Corporate Accountability
- Formation: Tax-exempt since May 1980; 46 years ago
- Type: 501(c)(3)
- Headquarters: Boston
- Revenue: 7,188,421 USD (2024)
- Expenses: 8,915,015 USD (2024)
- Website: corporateaccountability.org

= Corporate Accountability =

American nonprofit organization

Corporate Accountability (formerly INFACT, Corporate Accountability International) is a non-profit organization, founded in 1977. Their campaign headquarters are in Boston, Massachusetts, and they have offices in Oakland, California; Seattle, Washington; and Bogotá, Colombia.

== History ==
Since 1977, Corporate Accountability has waged a number of high-profile campaigns to protect public health, the environment and democracy from abuse by transnational corporations.

From 1977 to 1986, the Infant Formula Campaign and Nestlé Boycott brought about significant reforms in the marketing of infant formula in developing countries. The work of Corporate Accountability International and allies contributed to the passage of the World Health Organization's International Code of Marketing of Breast-milk Substitutes in 1981.

From 1984 to 1993, the Nuclear Weaponmakers Campaign and General Electric (GE) Boycott cost the company over $19 million in lost medical equipment sales and $100 million in overall sales. In 1991, Corporate Accountability International commissioned the Academy Award-winning documentary Deadly Deception: General Electric, Nuclear Weapons, and Our Environment that juxtaposed "GE's rosy 'We Bring Good Things To Life' commercials with the stories of workers and neighbors whose lives have been devastated by the company's involvement in building and testing nuclear bombs."

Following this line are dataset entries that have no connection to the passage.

-- ==== Sys2Proof/Syntax.lean ====
section
/-! DEFINITION. The commands: one constructor for each row of spec/opcode_table.json, in the table's order, with the
operands the rule of the row needs. -/

namespace Sys2Proof
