-- ==== Sys2Proof/Machine/StateFacet.lean ====
section
/-! DEFINITION. The state of a facet: exposure tables, transmit queue, receive ring, link (R229 to R258, R261). -/

namespace Sys2Proof.Machine

/-- One entry of an exposure table (R240). -/
structure SlotEnt where
  start : Nat
  dir   : Nat
  latest : Bool
  cls   : Nat
  dur   : Nat
  chan  : Nat
  rev   : Nat
  ackroom : Nat
  deriving DecidableEq, Repr

/-- An exposure table (R240). -/
structure Expo where
  cycle  : Nat
  margin : Nat
  phase  : Nat
  lead   : Nat
  act    : Nat
  revgap : Nat
  guard  : Nat
  slots  : List SlotEnt
  raw    : Octets
  deriving DecidableEq, Repr

/-- Who posted a transmit descriptor: a core's staging set, a core through the fabric (R293), the relay of an ingress buffer
(R249), or the facet itself for an answer (R296, R300). -/
inductive Poster where
  | staging (lc : Nat)
  | fabric (core : Nat)
  | relay (facet idx : Nat)
  | own
  deriving DecidableEq, Repr

/-- A transmit descriptor from its post to its completion (R242 to R246, R253): `addr` is the global address of the frame, `held` whether
it waits for its beam, `defers` how often it was deferred, `tries` the attempts of this cycle, `cyc` the cycle of its first
transmission, `seq` its sequence number. `id` tells descriptors apart, `face` is the facet it was posted to (R264, R284) and `got` counts the
octets held in the facet (R293). -/
structure TxDesc where
  id     : Nat
  face   : Nat
  got    : Nat
  poster : Poster
  addr   : Nat
  len    : Nat
  slot   : Nat
  tsreq  : Bool
  onestep : Bool
  tag    : Option Nat
  cookie : Nat
  held   : Bool
  defers : Nat
  tries  : Nat
  sent   : Bool
  cyc    : Nat
  seq    : Nat
  deriving DecidableEq, Repr

/-- The frame on the lane: its descriptor, whether it is a margin attempt, when it started and ends (tenths of ns of timebase), the
octets sent. -/
structure LaneTx where
  desc   : TxDesc
  margin : Bool
  start  : Nat
  stop   : Nat
  octets : Octets
  deriving DecidableEq, Repr

/-- How the last frame sent on a lane ended (R236, R249, R254): good, with ABT, with an inverted FCS and /V/ (mode 4), or with an inverted
FCS and an error control block (mode 5). -/
inductive FrameEnd where
  | good
  | abt
  | badFcs
  | errorBlock
  deriving DecidableEq, Repr

/-- The CYC set sent last (R236, R242): the cycle number it carries and the sender's timebase. -/
structure CycSet where
  cyc  : Nat
  time : Nat
  deriving DecidableEq, Repr

/-- The TRN set sent last (R236, R247, R248): TYPE, chain position, bytes 2 to 9, and when its first character leaves. -/
structure TrnSet where
  type  : Nat
  pos   : Nat
  value : Nat
  leave : Nat
  deriving DecidableEq, Repr

/-- A slot frame awaiting its acknowledgement, with the deadline (tenths of ns; R244). -/
structure AwaitAck where
  desc     : TxDesc
  margin   : Bool
  deadline : Nat
  deriving DecidableEq, Repr

/-- An ACK set due (R244). -/
structure AckDue where
  slot   : Nat
  status : Nat
  seq    : Nat
  deriving DecidableEq, Repr

/-- A ring buffer: free, held for a beam, for a frame posted with MISS = 1, or for a relay (R250). -/
inductive BufUse where
  | free
  | beam (b : Nat)
  | miss
  | relay
  deriving DecidableEq, Repr

/-- What the engine's lookup of an arriving frame found (R221): a management frame is not looked up (R295); `e` is the egress and `id` the descriptor of
a relay forward begun at the egress. -/
inductive Lookup where
  | mgmt
  | found (b : Nat)
  | relay (b e : Nat) (id : Option Nat)
  | poisoned (b : Nat)
  | miss
  deriving DecidableEq, Repr

/-- A descriptor posted, or waiting to be posted, to a receive queue (R251): the beam it is posted for (none: MISS), its four words less
BEAM and MISS, whether its post waits for queue space, and whether it is a re-post (R271). -/
structure RxPost where
  beam  : Option Nat
  idx   : Nat
  retry : Bool
  len   : Nat
  slot  : Nat
  ts    : Nat
  waited : Bool
  again : Bool
  deriving DecidableEq, Repr

/-- A two-step timestamp (R234, R255). -/
structure TxTs where
  beam : Nat
  slot : Nat
  ts   : Nat
  deriving DecidableEq, Repr

/-- A local core's staging set (R253, R255): TXA, TXL and the completion FIFO of 32 entries. -/
structure Staging where
  txa  : Word
  txl  : Word
  done : List Done
  deriving DecidableEq, Repr

/-- Training and link supervision (R247, R248): when the attempt began, probes sent, echoes and the sum of their delays, whether RUN was
reached since OFF, CYC in time and CYC missed in a row, the number the last good CYC carried, whether a CYC came in this cycle, and how many
attempts failed. -/
structure Training where
  start  : Nat
  probes : Nat
  echoes : Nat
  sum    : Nat
  ready  : Bool
  reached : Bool
  good   : Nat
  missed : Nat
  seen   : Bool
  fails  : Nat
  peer   : Byte
  delay  : Nat
  holdTo : Nat
  lastCyc : Option Nat
  deriving DecidableEq, Repr

/-- A reflex request waiting for the cluster's reflex unit (R297, R298): the 24-octet body, whether the octets after it are as R297 asks
(LEN 24, Ethernet padding 0), the timebase at its last octet, the key held then (R305), and the octets before the body, to address the
answer. -/
structure RfxReq where
  body  : Octets
  shape : Bool
  time  : Nat
  key   : Option Octets
  beamLink : Bool
  head  : Octets
  deriving DecidableEq, Repr

/-- A facet. `state` is FSTAT.STATE. `reload`: the stored ring waits for the ring in force to empty (R250); `held`: frames posted for a beam
and not yet released (R219). `ownTab`: the own table of a facet that stands in for another (R264, R284). `cyc` is the number of the cycle
whose boundary was handled last, `opened` the slots opened in it, `carried` those that carried a frame, `prep` the boundary whose preparation
instant was raised. `lastAcc` maps a slot to the SEQ last accepted in it; `look` is the lookup of the frame now arriving; `ackOut` the ACK
sets sent last. `winSec` is the second whose error window runs (R261). `back` is the frame a mirror sends as tail (R235); `cycOut`, `trnOut` and
`endOut` are the CYC and TRN sets and the frame ending sent last; `gapTo` is the earliest start of the next frame in tenths of ns and `dic` the
deficit idle count (R232, R237). -/
structure Facet where
  state  : Nat
  fevt   : BitVec 16
  feven  : BitVec 16
  train  : Training
  ringBase : Nat
  ringN  : Nat
  reload : Bool
  bufs   : Tab BufUse
  nextBuf : Nat
  posts  : List RxPost
  held   : List RxPost
  look   : Option Lookup
  active : Expo
  pendTab : Option Expo
  ownTab : Option Expo
  cyc    : Nat
  prep   : Nat
  opened : List Nat
  carried : List Nat
  queue  : List TxDesc
  lane   : Option LaneTx
  back   : Option LaneTx
  cycOut : Option CycSet
  trnOut : Option TrnSet
  endOut : Option FrameEnd
  gapTo  : Nat
  dic    : Nat
  await  : List AwaitAck
  retry  : List TxDesc
  deferred : List TxDesc
  acks   : List AckDue
  ackOut : List AckDue
  lastAcc : Tab Nat
  txts   : List TxTs
  staging : Tab Staging
  signal : Bool
  lostAt : Option Nat
  winErrs : Nat
  winBad : Nat
  winSec : Nat
  retired : Bool
  criterion : Nat
  standsFor : Option Nat
  deputy : Option Nat
  stopped : Bool
  tokens : Nat
  preq   : List Octets
  lastFill : Nat
  rfx    : List RfxReq
  answers : List Octets
  ftctl  : Word
  fterr  : Word
  deriving DecidableEq, Repr

def Staging.reset : Staging := { txa := 0, txl := 0x1FF000#32, done := [] }

def Training.reset : Training :=
  { start := 0, probes := 0, echoes := 0, sum := 0, ready := false, reached := false, good := 0, missed := 0, seen := false,
    fails := 0, peer := 0xFF#8, delay := 0, holdTo := 0, lastCyc := none }

/-- The default exposure table, which holds no slot (R356). -/
def Expo.dflt : Expo :=
  { cycle := 1000000, margin := 1000, phase := 0, lead := 0, act := 0, revgap := 0, guard := 0, slots := [],
    raw := [1, 0, 0, 0, 0x40, 0x42, 0x0F, 0, 0xE8, 3, 0, 0, 0, 0, 0, 0, 0, 0, 0, 0, 0, 0, 0, 0, 0, 0, 0, 0, 0, 0, 0, 0] }

/-- Facet `p` after reset (R255, R256). -/
def Facet.reset (p : Nat) : Facet :=
  { state := 0, fevt := 0, feven := 0x2100#16, train := Training.reset, ringBase := 0x1C0000 + (p % 8) * 0x4000, ringN := 8,
    reload := false, bufs := [], nextBuf := 0, posts := [], held := [], look := none, active := Expo.dflt, pendTab := none, ownTab := none,
    cyc := 0, prep := 0, opened := [], carried := [], queue := [],
    lane := none, back := none, cycOut := none, trnOut := none, endOut := none, gapTo := 0, dic := 0, await := [], retry := [], deferred := [], acks := [], ackOut := [], lastAcc := [], txts := [], staging := [],
    signal := true, lostAt := none, winErrs := 0, winBad := 0, winSec := 0, retired := false, criterion := 0, standsFor := none, deputy := none,
    stopped := false, tokens := 2048, preq := [], lastFill := 0, rfx := [], answers := [], ftctl := 0, fterr := 0 }

end Sys2Proof.Machine
end

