-- ==== Sys2Proof/Machine/Bitu.lean ====
section
/-! DEFINITION. The bitu unit: bit addresses, the shared bit store, its operations (R54, R55, R96, R97). -/

namespace Sys2Proof.Machine

/-- Whether an operation takes a bit address; the logic operations take direct bits. -/
def BitOp.byAddress : BitOp → Bool
  | .tst | .set | .clr | .tgl | .tas => true
  | _ => false

/-- What a bit address names (R54). A warden's cluster has no bit store: its shared bits are not mapped (DEDUCED, log entry 23). -/
inductive BitPlace where
  | priv (i : Nat)
  | shared (i : Nat)
  | none
  deriving DecidableEq, Repr

def bitPlace (n : Nat) (a : Word) : BitPlace :=
  let x := a.toNat
  if x < 0x1000 then .priv x
  else if 0x10000 ≤ x ∧ x < 0x20000 ∧ ¬ (128 ≤ n) then .shared (x - 0x10000)
  else .none

/-- The 8-byte word of shared bit `i`. -/
def bitWord (n i : Nat) : Nat := (bitBase (clusterOf n) + i / 64 * 8) / 8

/-- The check of a bitu trigger (R54, R96): its cause and BADADDR, and the state after the read of the word. -/
def bituCheck (s : State) (n : Nat) (o : BitOp) (a : Word) : State × Option (Nat × Word) :=
  if !o.byAddress then (s, none)
  else
    match bitPlace n a with
    | .none => (s, some (0x16, a))
    | .priv _ => (s, none)
    | .shared i =>
      let w := bitWord n i
      if 2 ≤ eccOf s w then ((checkWord s w).1, some (0x14, BitVec.ofNat 32 (0x20000 + 8 * (i / 64))))
      else (s, none)

/-- What the bit becomes; `none`: it is only read. -/
def BitOp.newBit : BitOp → Bool → Option Bool
  | .set, _ => some true
  | .clr, _ => some false
  | .tgl, b => some !b
  | .tas, _ => some true
  | _, _ => none

/-- Whether the operation writes b[kd] (R96). -/
def BitOp.writesKd : BitOp → Bool
  | .set | .clr | .tgl => false
  | _ => true

def bitLogic (o : BitOp) (x y : Bool) : Bool :=
  match o with
  | .and => x && y
  | .or => x || y
  | .xor => x != y
  | .andn => x && !y
  | _ => x

/-- `out` and b[kd] take the result (R96). -/
def bituOut (k : LensCore) (o : BitOp) (kd : Nat) (v : Bool) : LensCore :=
  let k1 := setSk k 0x252 (boolWord v)
  if o.writesKd then setPbit k1 kd v else k1

/-- Shared bit `i` read and written indivisibly: its old value and the state after (R55, R96). -/
def sharedBit (s0 : State) (n i : Nat) (o : BitOp) : State × Bool :=
  let w := bitWord n i
  let s := (checkWord (meetWord s0 n w (o.newBit false).isSome) w).1
  let v := rawWord s w
  let old := v.getLsbD (i % 64)
  match o.newBit old with
  | none => (s, old)
  | some b =>
    let m : BitVec 64 := 1#64 <<< (i % 64)
    (setRawWord s w (if b then v ||| m else v &&& ~~~m), old)

/-- A bitu operation that passed its check (R96). `k` in the state already holds the writes of the bundle; `bits` is the core at the start of
the step, whose direct bits the logic operations and the private forms read. -/
def bituDo (s : State) (n : Nat) (bits : LensCore) (o : BitOp) (a : Word) : State :=
  let k := getCore s n
  let kd := (sk k 0x251).toNat % 256
  let q := (sk k 0x250).toNat % 256
  if !o.byAddress then setCore s n (bituOut k o kd (bitLogic o (pbit bits (a.toNat % 256)) (pbit bits q)))
  else
    match bitPlace n a with
    | .priv i =>
      let old := pbit bits i
      let k1 := match o.newBit old with | some b => setPbit k i b | none => k
      setCore s n (bituOut k1 o kd old)
    | .shared i =>
      let r := sharedBit s n i o
      modCore r.1 n fun k => bituOut k o kd r.2
    | .none => s

/-- The direct bits a bitu trigger writes in its step (R47, R96, R97); b0 takes no part. -/
def bituWrites (n : Nat) (o : BitOp) (a : Word) (kd : Nat) : List Nat :=
  let named :=
    match o.byAddress, bitPlace n a with
    | true, .priv i => if i < 256 ∧ (o.newBit false).isSome then [i] else []
    | _, _ => []
  (named ++ (if o.writesKd then [kd % 256] else [])).filter fun i => i != 0

end Sys2Proof.Machine
end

Corporate Accountability's Think Outside the Bottle Campaign has been supported by Salt Lake City mayor Rocky Anderson, who has also begun his own “Knock Out Bottled Water” website, San Francisco mayor Gavin Newsom, and more.
The campaign also played a major role in the July 2007 decision by PepsiCo to change the label on its Aquafina bottled water to more plainly state it is sourced from public water.

In April 2010, they began calling for the 'retirement' of Ronald McDonald, saying the mascot fuels childhood obesity.

In 2014, Corporate Accountability launched a climate campaign.